College of Biological Sciences, University of Minnesota, St. Paul.

Address correspondence to Huber R. Warner, PhD, College of Biological Sciences, University of Minnesota, 123 Snyder Hall, 1475 Gortner Ave., St. Paul, MN 55108. E-mail: warne033{at}umn.edu

THE first experimental evidence that genetics plays a role in aging was provided by Luckinbill and colleagues (1) and Rose (2), who produced long-lived fruit fly lines by repeatedly selecting for progeny from the oldest females. Although it was also known that some human families have an unusual number of individuals who live a long time, only in the last 10 years has it been possible to elucidate some of the mechanisms by which this may occur. Richard Miller (3) provided a lot of clarity to this question in his 1998 Kleemeier lecture titled: "Are There Genes for Aging?" Whereas it is fairly obvious that the broad range of life spans among animals must be genetically determined, it is less clear why the longevity of individuals within a species is so variable, even in an apparently genetically homogeneous population. Environmental factors presumably are also important in longevity, and the relative contributions have been estimated to be about one third genetic and two thirds environmental (4).

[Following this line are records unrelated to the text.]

/-! ### Commands in progress -/

/-- Whether a running command's engine has operations of its lease left. -/
def leaseLeft (s : State) (c : Cmd) : Bool :=
  match c.engine with
  | some e => decide (0 < (look s.engines e {}).left)
  | none => true

/-- Charge line operations to a command's lease (19 R342). -/
def chargeLease (s : State) (c : Cmd) (n : Nat) : State :=
  match c.engine with
  | some e => { s with engines := put s.engines e { (look s.engines e {}) with left := (look s.engines e {}).left - n } }
  | none => s

/-- Perform a running command's next operation, where there is one and it is of the kinds given. -/
def operate (s : State) (name : String) (kinds : CmdKind → Bool) : Host.Outcome State Fault Refusal :=
  let cid := s.subj.cmd
  let c := cmdOf s cid
  if c.st != .running || !kinds c.kind || !leaseLeft s c then notNow name
  else match nextOp s cid c with
    | .op n s => .next (chargeLease s c n)
    | _ => notNow name

/-- `ENGINE_OPERATION` (19 R342): the next lines of a copy, a loop nest, a tile store or a `TZERO`. -/
def execEngineOperation (s : State) : Host.Outcome State Fault Refusal :=
  operate s "ENGINE_OPERATION" fun k => k != .tmma && k != .press && k != .coll
/-- `TMMA_KBLOCK` (08 R211). -/
def execTmmaKblock (s : State) : Host.Outcome State Fault Refusal := operate s "TMMA_KBLOCK" fun k => k == .tmma
/-- `PRESS_SHARE` (08 R222): the share of the result line that stands next. -/
def execPressShare (s : State) : Host.Outcome State Fault Refusal :=
  if shareLine s (cmdOf s s.subj.cmd) == some s.subj.la && !pressPaused s (channelOf s.subj.la) then operate s "PRESS_SHARE" fun k => k == .press
  else notNow "PRESS_SHARE"

/-- Set every scratch line present that a command had still to write (10 R253). -/
def landAll (s : State) (cid : Nat) (c : Cmd) : State :=
  retryScratch (modTeam s c.team fun tm => { tm with absent := tm.absent.filter fun a => a.2 != cid }) c.team

/-- A command is over (08 R202, 10 R259): its counter falls, its vintage counts for the waits on the counter, and what
waited for it may go on. -/
def endCmd (s : State) (cid : Nat) (c : Cmd) : State :=
  let s := landAll s cid c
  let s := modCore (ecDown s c.core c.ec) c.core fun k =>
    { k with ecRv := setPad 0 k.ecRv c.ec (max (k.ecRv.getD c.ec 0) c.wv), dep := k.dep.erase cid }
  let s := { s with cmds := del s.cmds cid }
  let s := send s .granuleRelease { team := c.team }
  send s .launchCompletion { launch := c.launch }

/-- Stop a command for good with a cause: the engine fault is posted to its team (08 R205). -/
def stopCmd (s : State) (cid : Nat) (c : Cmd) (cause : Nat) : State :=
  endCmd (modTeam s c.team fun tm => { tm with posted := tm.posted ++ [(c.core, c.ec, cause, c.iaddr)] }) cid c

A breakthrough in elucidating the biological mechanisms modulating longevity was made possible by the sequencing of the complete genomes of such organisms as Caenorhabditis elegans (C. elegans), fruit flies, and mice. Although long-lived mutants of C. elegans were described in the late 1980s and early 1990s by Friedman and Johnson (5) and Kenyon and colleagues (6), the proteins affected were not identified until Gary Ruvkun and his colleagues cloned and sequenced two of these mutant genes (7,8). By now a role for the insulin-signaling pathway in modulating aging in C. elegans, fruit flies, and mice has been firmly established as mutations reducing the activity of the insulin-like receptor, phosphatidyl inositol 3'-kinase, and mTor all increase longevity. Also, over-expression of genes coding for certain antioxidant enzymes can increase longevity, but reduction in the activity of other antioxidant genes gives mixed results, so the role of oxidative stress in mammals during aging seems more tenuous (9,10). Increasing the expression of stress response proteins promotes longevity in invertebrate organisms (11), but their role in mammalian aging also remains undefined as circulating levels of Hsp70 are low in centenarians and their offspring (12).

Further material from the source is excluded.